> _Task objective_
Within the material below, find each line bearing the word "smoothed" and present it.

---------- Dataset records

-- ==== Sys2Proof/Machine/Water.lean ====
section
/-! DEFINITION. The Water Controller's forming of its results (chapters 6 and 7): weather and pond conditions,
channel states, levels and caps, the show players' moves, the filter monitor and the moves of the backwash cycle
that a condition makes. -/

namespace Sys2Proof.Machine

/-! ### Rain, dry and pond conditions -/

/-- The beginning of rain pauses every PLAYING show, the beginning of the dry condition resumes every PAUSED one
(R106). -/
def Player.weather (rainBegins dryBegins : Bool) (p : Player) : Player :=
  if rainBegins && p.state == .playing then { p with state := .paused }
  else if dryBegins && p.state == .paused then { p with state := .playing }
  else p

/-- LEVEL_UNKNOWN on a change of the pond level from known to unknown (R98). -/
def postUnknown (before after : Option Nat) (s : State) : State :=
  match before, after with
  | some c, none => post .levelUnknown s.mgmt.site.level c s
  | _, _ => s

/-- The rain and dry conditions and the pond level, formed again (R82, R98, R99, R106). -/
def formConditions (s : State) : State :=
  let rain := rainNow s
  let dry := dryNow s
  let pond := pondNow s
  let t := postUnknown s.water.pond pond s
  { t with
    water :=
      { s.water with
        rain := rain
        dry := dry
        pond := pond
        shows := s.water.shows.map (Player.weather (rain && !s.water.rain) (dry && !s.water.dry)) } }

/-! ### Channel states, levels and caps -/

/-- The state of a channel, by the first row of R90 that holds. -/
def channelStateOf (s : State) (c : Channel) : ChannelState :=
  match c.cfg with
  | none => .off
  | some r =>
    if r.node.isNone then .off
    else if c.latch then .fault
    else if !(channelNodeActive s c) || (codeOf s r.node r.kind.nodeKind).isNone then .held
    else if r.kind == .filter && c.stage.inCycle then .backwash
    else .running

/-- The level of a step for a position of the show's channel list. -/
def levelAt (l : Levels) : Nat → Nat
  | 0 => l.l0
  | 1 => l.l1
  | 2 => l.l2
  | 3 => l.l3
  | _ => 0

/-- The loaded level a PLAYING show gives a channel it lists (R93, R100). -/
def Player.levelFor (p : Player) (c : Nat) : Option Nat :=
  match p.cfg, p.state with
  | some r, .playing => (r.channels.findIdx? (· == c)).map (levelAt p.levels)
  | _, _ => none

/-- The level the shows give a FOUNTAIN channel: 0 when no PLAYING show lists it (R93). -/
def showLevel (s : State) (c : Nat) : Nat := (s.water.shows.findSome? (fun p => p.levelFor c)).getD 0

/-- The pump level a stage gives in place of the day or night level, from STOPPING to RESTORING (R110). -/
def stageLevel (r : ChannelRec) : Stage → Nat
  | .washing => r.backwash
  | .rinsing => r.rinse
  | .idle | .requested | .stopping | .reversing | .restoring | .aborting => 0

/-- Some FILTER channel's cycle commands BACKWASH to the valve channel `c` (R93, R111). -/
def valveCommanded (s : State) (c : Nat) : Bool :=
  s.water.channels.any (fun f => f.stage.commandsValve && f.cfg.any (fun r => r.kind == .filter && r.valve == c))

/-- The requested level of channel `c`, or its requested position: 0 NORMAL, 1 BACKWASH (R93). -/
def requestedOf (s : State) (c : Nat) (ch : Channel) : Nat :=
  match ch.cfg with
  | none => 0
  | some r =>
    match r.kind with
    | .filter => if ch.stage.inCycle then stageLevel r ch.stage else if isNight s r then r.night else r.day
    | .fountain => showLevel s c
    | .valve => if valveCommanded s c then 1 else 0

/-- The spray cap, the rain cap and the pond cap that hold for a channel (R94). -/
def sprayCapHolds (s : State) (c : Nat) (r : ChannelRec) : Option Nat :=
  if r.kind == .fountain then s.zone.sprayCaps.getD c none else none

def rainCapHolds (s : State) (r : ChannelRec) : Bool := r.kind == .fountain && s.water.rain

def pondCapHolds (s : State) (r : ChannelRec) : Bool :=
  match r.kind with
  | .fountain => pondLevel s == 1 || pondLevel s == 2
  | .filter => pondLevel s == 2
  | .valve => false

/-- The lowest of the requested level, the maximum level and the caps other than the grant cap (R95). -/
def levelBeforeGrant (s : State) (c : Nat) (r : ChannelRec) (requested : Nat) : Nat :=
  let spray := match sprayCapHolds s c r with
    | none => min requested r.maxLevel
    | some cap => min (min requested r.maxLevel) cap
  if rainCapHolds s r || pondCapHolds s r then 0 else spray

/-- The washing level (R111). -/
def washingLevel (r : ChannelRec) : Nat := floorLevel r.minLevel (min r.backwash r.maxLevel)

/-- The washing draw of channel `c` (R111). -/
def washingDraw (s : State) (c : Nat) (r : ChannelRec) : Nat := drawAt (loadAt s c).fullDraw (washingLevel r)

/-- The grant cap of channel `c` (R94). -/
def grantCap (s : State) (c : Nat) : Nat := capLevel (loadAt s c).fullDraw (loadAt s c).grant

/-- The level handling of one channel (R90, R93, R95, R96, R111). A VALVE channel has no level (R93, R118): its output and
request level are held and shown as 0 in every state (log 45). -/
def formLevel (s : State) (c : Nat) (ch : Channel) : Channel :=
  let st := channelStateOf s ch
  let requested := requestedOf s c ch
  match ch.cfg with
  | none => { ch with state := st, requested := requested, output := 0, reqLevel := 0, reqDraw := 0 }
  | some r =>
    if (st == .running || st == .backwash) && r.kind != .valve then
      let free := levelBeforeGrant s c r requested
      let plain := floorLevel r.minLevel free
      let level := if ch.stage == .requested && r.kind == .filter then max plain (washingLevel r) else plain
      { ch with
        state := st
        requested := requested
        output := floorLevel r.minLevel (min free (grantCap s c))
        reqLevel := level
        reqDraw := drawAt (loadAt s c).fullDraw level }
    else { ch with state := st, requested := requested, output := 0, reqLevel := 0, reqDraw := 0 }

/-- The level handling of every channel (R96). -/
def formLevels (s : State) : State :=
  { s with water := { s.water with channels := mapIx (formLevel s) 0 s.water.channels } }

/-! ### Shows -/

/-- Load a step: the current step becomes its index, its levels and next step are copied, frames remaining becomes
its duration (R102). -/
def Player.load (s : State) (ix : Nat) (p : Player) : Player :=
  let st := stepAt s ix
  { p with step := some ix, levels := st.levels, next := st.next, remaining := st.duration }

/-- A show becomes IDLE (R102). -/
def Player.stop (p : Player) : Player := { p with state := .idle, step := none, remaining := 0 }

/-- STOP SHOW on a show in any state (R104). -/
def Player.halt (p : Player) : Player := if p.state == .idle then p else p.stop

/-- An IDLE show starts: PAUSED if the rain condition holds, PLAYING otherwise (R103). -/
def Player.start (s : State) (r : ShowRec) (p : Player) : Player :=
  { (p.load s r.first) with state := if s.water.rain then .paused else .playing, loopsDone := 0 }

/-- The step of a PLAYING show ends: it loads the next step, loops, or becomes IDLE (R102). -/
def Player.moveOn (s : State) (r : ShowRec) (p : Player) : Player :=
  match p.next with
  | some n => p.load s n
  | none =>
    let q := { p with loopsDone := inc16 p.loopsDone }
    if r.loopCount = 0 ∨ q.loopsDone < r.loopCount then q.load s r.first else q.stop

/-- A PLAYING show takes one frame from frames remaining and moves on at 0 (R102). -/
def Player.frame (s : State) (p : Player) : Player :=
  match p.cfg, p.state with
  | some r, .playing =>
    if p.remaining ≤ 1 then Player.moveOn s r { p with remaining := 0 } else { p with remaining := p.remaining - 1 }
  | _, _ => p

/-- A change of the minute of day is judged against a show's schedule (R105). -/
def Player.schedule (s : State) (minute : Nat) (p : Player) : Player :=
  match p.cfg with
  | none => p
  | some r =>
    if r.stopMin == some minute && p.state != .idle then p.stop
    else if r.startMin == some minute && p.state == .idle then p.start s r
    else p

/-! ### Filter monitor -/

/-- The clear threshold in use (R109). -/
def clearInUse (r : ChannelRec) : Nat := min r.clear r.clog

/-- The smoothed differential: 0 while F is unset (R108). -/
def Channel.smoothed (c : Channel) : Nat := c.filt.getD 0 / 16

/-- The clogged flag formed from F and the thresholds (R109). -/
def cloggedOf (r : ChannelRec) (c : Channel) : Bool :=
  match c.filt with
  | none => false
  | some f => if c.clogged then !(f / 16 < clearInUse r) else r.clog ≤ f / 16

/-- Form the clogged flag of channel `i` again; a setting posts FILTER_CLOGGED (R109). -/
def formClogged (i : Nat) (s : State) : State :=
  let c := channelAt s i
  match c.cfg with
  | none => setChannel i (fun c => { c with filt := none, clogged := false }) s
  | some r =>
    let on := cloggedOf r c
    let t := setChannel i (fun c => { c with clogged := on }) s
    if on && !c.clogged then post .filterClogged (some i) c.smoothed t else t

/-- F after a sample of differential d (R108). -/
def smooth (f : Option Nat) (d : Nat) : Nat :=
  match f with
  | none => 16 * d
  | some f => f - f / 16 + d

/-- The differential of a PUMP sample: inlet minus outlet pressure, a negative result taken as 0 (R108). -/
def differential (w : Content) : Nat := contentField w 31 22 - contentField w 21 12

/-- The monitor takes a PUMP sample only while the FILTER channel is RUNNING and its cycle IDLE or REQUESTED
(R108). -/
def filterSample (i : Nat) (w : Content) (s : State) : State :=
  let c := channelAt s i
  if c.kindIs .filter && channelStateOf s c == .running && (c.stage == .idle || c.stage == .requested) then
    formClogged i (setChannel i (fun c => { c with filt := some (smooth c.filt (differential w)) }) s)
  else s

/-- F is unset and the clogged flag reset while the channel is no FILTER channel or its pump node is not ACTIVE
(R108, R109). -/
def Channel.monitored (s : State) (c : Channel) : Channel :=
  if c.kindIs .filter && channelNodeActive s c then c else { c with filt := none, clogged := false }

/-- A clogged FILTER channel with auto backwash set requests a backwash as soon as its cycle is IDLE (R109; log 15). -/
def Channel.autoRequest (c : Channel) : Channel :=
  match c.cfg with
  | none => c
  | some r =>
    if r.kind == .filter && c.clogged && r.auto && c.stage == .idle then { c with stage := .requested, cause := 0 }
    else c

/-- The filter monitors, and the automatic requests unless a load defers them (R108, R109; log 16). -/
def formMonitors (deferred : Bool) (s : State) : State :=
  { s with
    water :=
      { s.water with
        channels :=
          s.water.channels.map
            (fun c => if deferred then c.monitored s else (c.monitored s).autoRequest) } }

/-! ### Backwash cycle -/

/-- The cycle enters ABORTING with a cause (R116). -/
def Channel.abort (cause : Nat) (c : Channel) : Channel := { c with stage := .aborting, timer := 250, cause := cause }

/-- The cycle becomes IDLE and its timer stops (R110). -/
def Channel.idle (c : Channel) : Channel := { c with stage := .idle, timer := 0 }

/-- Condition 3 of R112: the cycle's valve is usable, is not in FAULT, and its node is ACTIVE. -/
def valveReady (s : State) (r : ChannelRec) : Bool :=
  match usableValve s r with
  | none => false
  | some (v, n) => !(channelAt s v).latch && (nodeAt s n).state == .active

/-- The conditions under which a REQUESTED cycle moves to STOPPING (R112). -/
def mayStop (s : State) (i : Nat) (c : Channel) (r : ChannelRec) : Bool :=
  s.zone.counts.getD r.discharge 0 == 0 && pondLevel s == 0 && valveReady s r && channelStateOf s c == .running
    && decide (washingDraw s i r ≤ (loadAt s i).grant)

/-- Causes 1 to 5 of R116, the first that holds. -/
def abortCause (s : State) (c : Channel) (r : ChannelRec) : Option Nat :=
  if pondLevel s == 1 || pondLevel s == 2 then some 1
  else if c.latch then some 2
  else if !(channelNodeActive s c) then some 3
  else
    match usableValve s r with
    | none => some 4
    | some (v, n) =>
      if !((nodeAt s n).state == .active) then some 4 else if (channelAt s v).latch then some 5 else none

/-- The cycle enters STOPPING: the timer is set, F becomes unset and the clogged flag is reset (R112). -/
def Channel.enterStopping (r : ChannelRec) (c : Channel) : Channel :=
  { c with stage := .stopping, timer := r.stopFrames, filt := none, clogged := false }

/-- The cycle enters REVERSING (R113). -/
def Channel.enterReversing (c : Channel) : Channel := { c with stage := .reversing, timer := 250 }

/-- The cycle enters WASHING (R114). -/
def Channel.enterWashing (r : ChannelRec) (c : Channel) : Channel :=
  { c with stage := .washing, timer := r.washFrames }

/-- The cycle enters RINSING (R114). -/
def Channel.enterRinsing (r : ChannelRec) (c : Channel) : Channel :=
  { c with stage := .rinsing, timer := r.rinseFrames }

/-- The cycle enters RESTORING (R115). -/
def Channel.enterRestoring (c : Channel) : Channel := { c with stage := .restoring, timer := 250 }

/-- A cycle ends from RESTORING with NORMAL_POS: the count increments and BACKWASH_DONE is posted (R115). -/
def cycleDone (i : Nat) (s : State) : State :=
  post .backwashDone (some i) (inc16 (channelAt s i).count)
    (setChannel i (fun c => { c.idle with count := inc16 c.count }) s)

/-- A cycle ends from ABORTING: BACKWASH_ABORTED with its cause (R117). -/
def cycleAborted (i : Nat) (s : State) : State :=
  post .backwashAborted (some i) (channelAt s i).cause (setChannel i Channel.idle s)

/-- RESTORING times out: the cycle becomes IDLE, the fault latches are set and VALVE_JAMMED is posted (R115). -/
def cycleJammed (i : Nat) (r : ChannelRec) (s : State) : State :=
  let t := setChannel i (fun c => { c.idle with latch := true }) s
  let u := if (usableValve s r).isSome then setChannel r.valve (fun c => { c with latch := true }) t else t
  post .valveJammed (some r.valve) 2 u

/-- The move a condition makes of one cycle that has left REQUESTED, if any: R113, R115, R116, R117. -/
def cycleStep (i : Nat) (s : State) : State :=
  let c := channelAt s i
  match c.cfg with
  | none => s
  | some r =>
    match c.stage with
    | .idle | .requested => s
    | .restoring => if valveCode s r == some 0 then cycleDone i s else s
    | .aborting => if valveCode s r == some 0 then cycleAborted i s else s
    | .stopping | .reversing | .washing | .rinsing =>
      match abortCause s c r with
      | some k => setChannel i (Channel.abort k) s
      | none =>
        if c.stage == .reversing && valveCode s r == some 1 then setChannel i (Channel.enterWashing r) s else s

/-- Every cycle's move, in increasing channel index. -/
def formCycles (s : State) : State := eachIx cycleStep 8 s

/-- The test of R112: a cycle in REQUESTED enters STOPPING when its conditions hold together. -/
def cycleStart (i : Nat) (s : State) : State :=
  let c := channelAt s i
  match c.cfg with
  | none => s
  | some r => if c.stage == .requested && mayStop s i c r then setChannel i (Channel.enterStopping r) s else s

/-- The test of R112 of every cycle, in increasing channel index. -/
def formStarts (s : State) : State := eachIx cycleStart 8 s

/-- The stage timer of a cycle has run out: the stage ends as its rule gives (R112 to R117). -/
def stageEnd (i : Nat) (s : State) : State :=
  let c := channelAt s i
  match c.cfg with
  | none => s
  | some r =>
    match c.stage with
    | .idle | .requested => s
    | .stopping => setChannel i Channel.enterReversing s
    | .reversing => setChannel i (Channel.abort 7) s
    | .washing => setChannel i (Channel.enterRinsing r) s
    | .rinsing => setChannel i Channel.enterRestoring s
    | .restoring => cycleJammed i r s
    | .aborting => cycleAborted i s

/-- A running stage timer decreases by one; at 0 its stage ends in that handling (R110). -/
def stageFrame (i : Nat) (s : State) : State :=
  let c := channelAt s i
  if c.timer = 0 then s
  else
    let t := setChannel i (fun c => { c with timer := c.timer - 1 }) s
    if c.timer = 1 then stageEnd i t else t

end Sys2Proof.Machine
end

--------------------

> _Your solution_
/-- The smoothed differential: 0 while F is unset (R108). -/
def Channel.smoothed (c : Channel) : Nat := c.filt.getD 0 / 16
    if on && !c.clogged then post .filterClogged (some i) c.smoothed t else t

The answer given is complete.